The output shaft of the driving motor 19 transmits driving force from the sun gear of the planetary gear mechanism 21 to the axle shafts of the left and right driving wheels 3 via a carrier. The output shaft of the drive motor 19 is also connected to the brake device 20.
The driving force of the steering motor 17 is transmitted to the internal gear of the planetary gear mechanism 21 to provide a difference in driving speed between the left and right driving wheels 3.
[0013]
The movable swash plates of the drive pump 18 and the steering pump 16 are connected to a steering drive operating device such as the steering wheel 9 and the pedal 15 described above, and are controlled according to the operation of the steering drive operating device.
The connection configuration between the steering drive operating device and the movable swash plate of the drive pump 18 and the steering pump 16 is not particularly limited, and may be a mechanical link, an electrical connection, a hydraulic control, or the like. What is necessary is just to be able to control the movable swash plate according to the operation of the steering drive operating device. For example, the movable swash plate of the steering pump 16 may be rotated according to the amount of rotation of the steering wheel 9, and the movable swash plate of the drive pump 18 may be rotated according to the amount of rotation of the pedal 15.
[0014]
As the drive steering device 11, not only the one described above but also a device that independently drives the left and right drive wheels 3, 3 can be used.
Next, a second embodiment of the drive steering apparatus 11 will be described with reference to FIG.
FIG. 4 is a schematic view showing a second embodiment of the drive steering apparatus.
The driving force of the engine 6 is input via a belt to a pulley of a right driving pump 22 and a pulley of a left driving pump 24 disposed above the driving steering device 11. The right drive pump 22 and the left drive pump 24 are variable displacement hydraulic pumps, and control the connected right drive motor 23 and left drive motor 25, respectively, based on the discharge amount of hydraulic oil.
The output shaft of the right drive motor 23 transmits a driving force to the axle shaft of the right drive wheel 3 via a speed reducer.

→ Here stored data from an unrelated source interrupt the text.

-- ==== Sys2Proof/Proofs/Scopes.lean ====
section
/-! PROOFS. What an operation may change: its scope, and the calculus of scopes that every operation's lemma uses. -/

set_option Elab.async false


namespace Sys2Proof.Machine

/-! ### Scopes -/

/-- A touch takes in the field with a key. An array's fields stand at equal distances, so two of them say which they
are. -/
def Touch.hits : Touch → Nat → Bool
  | .part _, _ => false
  | .reg f, k => Nat.beq f.key k
  | .array g, k => Nat.ble (g 0).key k && Nat.beq ((k - (g 0).key) % ((g 1).key - (g 0).key)) 0
  | .fieldSide, k => isFieldAddr (k / 32)
  | .hostSide, k => !isFieldAddr (k / 32)

/-- One touch takes in all that another does. -/
def Touch.le : Touch → Touch → Bool
  | .part p, .part q => Nat.beq p.ctorIdx q.ctorIdx
  | .reg f, y => y.hits f.key
  | .array g, .array g' => Nat.beq (g 0).key (g' 0).key && Nat.beq (g 1).key (g' 1).key
  | .fieldSide, .fieldSide => true
  | .hostSide, .hostSide => true
  | _, _ => false

theorem Part.eq_of_beq {p q : Part} (h : Nat.beq p.ctorIdx q.ctorIdx = true) : p = q := by
  rw [← Part.ofNat_ctorIdx p, Nat.eq_of_beq_eq_true h, Part.ofNat_ctorIdx]

/-- The touches of a list take in both sides of the register map. -/
def Touch.bothSides (l : List Touch) : Bool := l.any (Touch.fieldSide.le ·) && l.any (Touch.hostSide.le ·)

/-- A touch is about register fields. -/
def Touch.isField : Touch → Bool
  | .part _ => false
  | _ => true

/-- The bit that stands for a touch; an array has none. -/
def Touch.bit? : Touch → Option Nat
  | .part p => some p.ctorIdx
  | .fieldSide => some 62
  | .hostSide => some 63
  | .reg f => some (64 + f.key)
  | .array _ => none

/-- The bits of a list's touches, for a quick comparison of two lists. -/
def Touch.mask : List Touch → Nat
  | [] => 0
  | x :: l => match x.bit? with
    | some n => Nat.lor (Nat.shiftLeft 1 n) (Touch.mask l)
    | none => Touch.mask l

/-- A touch stands in a list as its bit says. -/
def Touch.marked (x : Touch) (l : List Touch) : Bool :=
  match x.bit? with
  | some n => Nat.testBit (Touch.mask l) n
  | none => false

/-- The touches of a list take in all that one touch does. -/
def Touch.within (x : Touch) (l : List Touch) : Bool :=
  x.marked l || (l.any (x.le ·) || (x.isField && Touch.bothSides l))

/-- The touches of one list are taken in by those of another. -/
def Touch.covers (l' l : List Touch) : Bool :=
  (Nat.beq (Nat.lor (Touch.mask l) (Touch.mask l')) (Touch.mask l') &&
    l.all fun x => x.bit?.isSome || x.within l') || l.all (·.within l')

/-- No touch of a list takes in the field with a key. -/
def Touch.spares (l : List Touch) (k : Nat) : Bool := l.all fun x => !x.hits k

theorem Touch.testBit_mask {l : List Touch} {n : Nat} :
    (Touch.mask l).testBit n = true ↔ ∃ x ∈ l, x.bit? = some n := by
  induction l with
  | nil => simp [Touch.mask]
  | cons x l ih =>
    rw [Touch.mask, List.exists_mem_cons_iff, ← ih]
    cases hx : x.bit? with
    | none => simp
    | some k =>
      change (1 <<< k ||| Touch.mask l).testBit n = true ↔ _
      rw [Nat.testBit_or, Bool.or_eq_true, Nat.one_shiftLeft, Nat.testBit_two_pow, Option.some.injEq]
      simp

/-- Touches of one bit are the same touch, but for what a field is beside its key. -/
theorem Touch.le_of_bit {x y : Touch} {n : Nat} (hx : x.bit? = some n) (hy : y.bit? = some n) : x.le y = true := by
  have hpart : ∀ p : Part, p.ctorIdx < 60 := fun p => by cases p <;> decide
  cases x with
  | part p =>
    have hp := hpart p
    cases y with
    | part q =>
      have hq := hpart q
      simp_all [Touch.bit?, Touch.le]
    | _ => simp_all [Touch.bit?] <;> omega
  | reg f =>
    cases y with
    | part q =>
      have hq := hpart q
      simp_all [Touch.bit?]
      omega
    | _ => simp_all [Touch.bit?, Touch.le, Touch.hits] <;> omega
  | array g => cases hx
  | fieldSide =>
    cases y with
    | part q =>
      have hq := hpart q
      simp_all [Touch.bit?]
      omega
    | _ => simp_all [Touch.bit?, Touch.le] <;> omega
  | hostSide =>
    cases y with
    | part q =>
      have hq := hpart q
      simp_all [Touch.bit?]
      omega
    | _ => simp_all [Touch.bit?, Touch.le] <;> omega

theorem Touch.any_of_marked {x : Touch} {l : List Touch} (h : x.marked l = true) : l.any (x.le ·) = true := by
  unfold Touch.marked at h
  split at h
  · next n hx =>
    obtain ⟨y, hy, hyn⟩ := Touch.testBit_mask.1 h
    exact List.any_eq_true.2 ⟨y, hy, Touch.le_of_bit hx hyn⟩
  · cases h

theorem Touch.within_iff {x : Touch} {l : List Touch} :
    x.within l = true ↔ l.any (x.le ·) = true ∨ (x.isField = true ∧ Touch.bothSides l = true) := by
  rw [Touch.within, Bool.or_eq_true, Bool.or_eq_true, Bool.and_eq_true]
  exact ⟨fun h => h.elim (fun h => .inl (Touch.any_of_marked h)) id, .inr⟩

theorem Touch.covers_iff {l' l : List Touch} : Touch.covers l' l = true ↔ ∀ x ∈ l, x.within l' = true := by
  rw [Touch.covers, Bool.or_eq_true, Bool.and_eq_true, List.all_eq_true, List.all_eq_true]
  refine ⟨fun h => h.elim (fun ⟨hmask, hall⟩ x hx => ?_) id, .inr⟩
  rcases Bool.or_eq_true_iff.1 (hall x hx) with hbit | hin
  · obtain ⟨n, hn⟩ := Option.isSome_iff_exists.1 hbit
    have hset : (Touch.mask l').testBit n = true := by
      rw [← Nat.eq_of_beq_eq_true hmask]
      change (Touch.mask l ||| Touch.mask l').testBit n = true
      rw [Nat.testBit_or, Bool.or_eq_true]
      exact .inl (Touch.testBit_mask.2 ⟨x, hx, hn⟩)
    obtain ⟨y, hy, hyn⟩ := Touch.testBit_mask.1 hset
    exact Touch.within_iff.2 (.inl (List.any_eq_true.2 ⟨y, hy, Touch.le_of_bit hn hyn⟩))
  · exact hin

theorem Touch.bothSides_hits {l : List Touch} (h : Touch.bothSides l = true) (k : Nat) :
    ∃ y ∈ l, y.hits k = true := by
  simp only [Touch.bothSides, Bool.and_eq_true, List.any_eq_true] at h
  obtain ⟨⟨x, hx, hxl⟩, y, hy, hyl⟩ := h
  have hx' : x = .fieldSide := by cases x <;> simp_all [Touch.le]
  have hy' : y = .hostSide := by cases y <;> simp_all [Touch.le]
  subst hx' hy'
  by_cases hk : isFieldAddr (k / 32) = true
  · exact ⟨_, hx, hk⟩
  · exact ⟨_, hy, by simpa [Touch.hits] using hk⟩

theorem Touch.hits_of_le {x y : Touch} (h : x.le y = true) {k : Nat} (hk : x.hits k = true) : y.hits k = true := by
  cases x with
  | part p => cases hk
  | reg f =>
    obtain rfl : f.key = k := by simpa [Touch.hits] using hk
    exact h
  | array g =>
    cases y with
    | array g' =>
      simp only [Touch.le, Bool.and_eq_true, Nat.beq_eq] at h
      simpa only [Touch.hits, h.1, h.2] using hk
    | _ => cases h
  | fieldSide => cases y <;> first | exact hk | cases h
  | hostSide => cases y <;> first | exact hk | cases h

theorem Touch.hits_of_within {x : Touch} {l : List Touch} (h : x.within l = true) {k : Nat} (hk : x.hits k = true) :
    ∃ y ∈ l, y.hits k = true := by
  simp only [Touch.within_iff, List.any_eq_true] at h
  obtain ⟨y, hy, hle⟩ | ⟨-, h⟩ := h
  · exact ⟨y, hy, Touch.hits_of_le hle hk⟩
  · exact Touch.bothSides_hits h k

theorem Touch.part_mem_of_within {p : Part} {l : List Touch} (h : (Touch.part p).within l = true) : .part p ∈ l := by
  simp only [Touch.within_iff, Touch.isField, Bool.false_eq_true, false_and, or_false, List.any_eq_true] at h
  obtain ⟨y, hy, hle⟩ := h
  cases y with
  | part q => rwa [Part.eq_of_beq hle]
  | _ => cases hle

theorem Touch.spares_iff {l : List Touch} {k : Nat} : Touch.spares l k = true ↔ ∀ x ∈ l, x.hits k = false := by
  simp [Touch.spares]

theorem Touch.spares_of_covers {l l' : List Touch} (h : Touch.covers l' l = true) {k : Nat}
    (hk : Touch.spares l' k = true) : Touch.spares l k = true := by
  rw [Touch.spares_iff] at hk ⊢
  intro x hx
  refine Bool.eq_false_iff.2 fun hh => ?_
  obtain ⟨y, hy, hyk⟩ := Touch.hits_of_within (Touch.covers_iff.1 h x hx) hh
  rw [hk y hy] at hyk
  cases hyk

theorem Touch.within_iff_hits {f : Field} {l : List Touch} :
    (Touch.reg f).within l = true ↔ Touch.spares l f.key = false := by
  rw [← Bool.not_eq_true, Touch.spares_iff]
  constructor
  · intro h hsp
    obtain ⟨y, hy, hk⟩ := Touch.hits_of_within h (k := f.key) (by simp [Touch.hits])
    rw [hsp y hy] at hk
    cases hk
  · intro h
    push Not at h
    obtain ⟨y, hy, hk⟩ := h
    exact Touch.within_iff.2 (.inl (List.any_eq_true.2 ⟨y, hy, Bool.eq_true_of_not_eq_false hk⟩))

theorem Touch.le_trans {x y z : Touch} (h : x.le y = true) (h' : y.le z = true) : x.le z = true := by
  cases x with
  | part p =>
    cases y with
    | part q => rwa [Part.eq_of_beq h]
    | _ => cases h
  | reg f => exact Touch.hits_of_le h' h
  | array g =>
    cases y with
    | array g' =>
      cases z with
      | array g'' =>
        simp only [Touch.le, Bool.and_eq_true, Nat.beq_eq] at h h' ⊢
        exact ⟨h.1.trans h'.1, h.2.trans h'.2⟩
      | _ => cases h'
    | _ => cases h
  | fieldSide =>
    cases y with
    | fieldSide => exact h'
    | _ => cases h
  | hostSide =>
    cases y with
    | hostSide => exact h'
    | _ => cases h

theorem Touch.within_trans {x y : Touch} {l : List Touch} (h : x.le y = true) (h' : y.within l = true) :
    x.within l = true := by
  rw [Touch.within_iff] at h' ⊢
  rcases h' with h' | ⟨hy, hb⟩
  · obtain ⟨z, hz, hle⟩ := List.any_eq_true.1 h'
    exact .inl (List.any_eq_true.2 ⟨z, hz, Touch.le_trans h hle⟩)
  · refine .inr ⟨?_, hb⟩
    cases x with
    | part p =>
      cases y with
      | part q => exact hy
      | _ => simp [Touch.le] at h
    | _ => rfl

theorem Touch.bothSides_of_covers {l1 l2 : List Touch} (h : Touch.covers l2 l1 = true)
    (hb : Touch.bothSides l1 = true) :
    Touch.bothSides l2 = true := by
  have key : ∀ s : Touch, l1.any (s.le ·) = true → l2.any (s.le ·) = true ∨ Touch.bothSides l2 = true := by
    intro s hany
    obtain ⟨y, hy, hle⟩ := List.any_eq_true.1 hany
    have hs := Touch.within_trans hle (Touch.covers_iff.1 h y hy)
    rw [Touch.within_iff] at hs
    exact hs.imp_right And.right
  obtain ⟨hf, hh⟩ := Bool.and_eq_true_iff.1 hb
  rcases key .fieldSide hf with hf' | hb'
  · rcases key .hostSide hh with hh' | hb'
    · exact Bool.and_eq_true_iff.2 ⟨hf', hh'⟩
    · exact hb'
  · exact hb'

theorem Touch.covers_trans {l1 l2 l3 : List Touch} (h : Touch.covers l1 l2 = true) (h' : Touch.covers l2 l3 = true) :
    Touch.covers l1 l3 = true := by
  refine Touch.covers_iff.2 fun x hx => ?_
  have hx' := Touch.covers_iff.1 h' x hx
  rw [Touch.within_iff] at hx'
  rcases hx' with hx' | ⟨hx', hb⟩
  · obtain ⟨y, hy, hle⟩ := List.any_eq_true.1 hx'
    exact Touch.within_trans hle (Touch.covers_iff.1 h y hy)
  · exact Touch.within_iff.2 (.inr ⟨hx', Touch.bothSides_of_covers h hb⟩)

theorem Touch.covers_left {l l1 l2 : List Touch} (h : Touch.covers l (l1 ++ l2) = true) : Touch.covers l l1 = true :=
  Touch.covers_iff.2 fun x hx => Touch.covers_iff.1 h x (List.mem_append_left _ hx)

theorem Touch.covers_right {l l1 l2 : List Touch} (h : Touch.covers l (l1 ++ l2) = true) : Touch.covers l l2 = true :=
  Touch.covers_iff.2 fun x hx => Touch.covers_iff.1 h x (List.mem_append_right _ hx)

/-- The field of a touch that names one. -/
def Touch.field? : Touch → Option Field
  | .reg f => some f
  | _ => none

theorem Touch.reg_within_of_covers {l l' : List Touch} (h : Touch.covers l l' = true) {f : Field}
    (hf : f ∈ l'.filterMap Touch.field?) : (Touch.reg f).within l = true := by
  obtain ⟨x, hx, hxf⟩ := List.mem_filterMap.1 hf
  cases x with
  | reg g =>
    obtain rfl := Option.some.inj hxf
    exact Touch.covers_iff.1 h _ hx
  | _ => cases hxf

/-- Both sides take in every register field. -/
theorem Touch.within_bothSides {f : Field} {l : List Touch} (h : Touch.covers l [.fieldSide, .hostSide] = true) :
    (Touch.reg f).within l = true := by
  refine Touch.covers_iff.1 (Touch.covers_trans h (l3 := [.reg f]) ?_) _ List.mem_cons_self
  simp [Touch.covers_iff, Touch.within_iff, Touch.isField, Touch.bothSides, Touch.le]

/-! ### Scopes that go by an operand -/

/-- The touch of a side's registers. -/
def Touch.side : Side → Touch
  | .field => .fieldSide
  | .host => .hostSide

theorem Touch.side_hits (sd : Side) (k : Nat) : (Touch.side sd).hits k = (isFieldAddr (k / 32) == (sd == .field)) := by
  cases sd
  · cases h : isFieldAddr (k / 32) <;> simp [Touch.side, Touch.hits, h]
  · simp [Touch.side, Touch.hits]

Then, the output shaft of the left drive motor 25 transmits the driving force to the axle shaft of the left drive wheel 3 via the speed reducer.
The output shaft of the right drive motor 23 and the output shaft of the left drive motor 25 are also connected to the brake devices 20, 20, respectively.
As described above, the drive and steering of the work vehicle 1 are performed by individually controlling the drive of the left and right drive wheels 3.
The movable swash plates of the right drive pump 22 and the left drive pump 24 are connected to steering drive operating devices such as the steering wheel 9 and the pedal 15 described above, and are controlled according to the operation of the steering drive operating device. You. The connection configuration between the steering drive operating device and the movable swash plate of the drive pump 18 and the steering pump 16 is not particularly limited, and the movable swash plate is controlled according to the operation of the steering drive operating device. It should be done.
The first and second embodiments of the drive steering apparatus described above are selected depending on the configuration of the operation unit and the specifications of the work vehicle.
[0015]
Next, the configuration of the first embodiment of the operation unit will be described with reference to FIGS.
FIG. 5 is a perspective view of an operation unit using a steering wheel.
FIG. 6 is a front view of an operation unit using a steering.
FIG. 7 is a perspective view showing a rotating configuration of the operating device support unit.
The pivot of the steering wheel 9 is connected to a sprocket 31 in the operating device support box 10. A chain 32 wound around the sprocket 33 is wound around the sprocket 31.
The sprocket 33 is fixed to an upper end of a shaft 34 provided in the pillar 12 and rotates integrally with the shaft 34. An arm 35 extending in a direction perpendicular to the shaft 34 is fixed to a lower end of the shaft 34. The arm 35 is connected at one end to the shaft 34 and at the other end to a rod connected to a link mechanism of the steering drive 11. When the configuration of the drive steering device 11 is the configuration shown in FIG. 3, the drive steering device 11 is connected to the turning link mechanism SL.
Thus, when the steering wheel 9 is rotated, the rotation of the steering wheel 9 is transmitted to the shaft 34 by the chain 32, and the arm 35 is rotated. Thus, the rotation of the steering wheel 9 is transmitted to the steering drive device 11.
In addition, other than the chain and the sprocket, it is also possible to adopt a configuration in which the movement of the steering wheel 9 can be transmitted to the arm 35.
[0016]
Below the pedal 15, a pivot 36 extending in the left-right direction of the work vehicle 1 is provided. The pedal 15 is pivotally supported by a pivot 36, and an arm 37 is connected to the opposite side of the pedal 15 via the pivot 36.
The arm 37 rotates integrally with the pedal 15, and is connected to a rod connected to a link mechanism of the steering driving device 11. When the configuration of the drive steering device 11 is the configuration shown in FIG. 3, it is connected to the traveling link mechanism DL.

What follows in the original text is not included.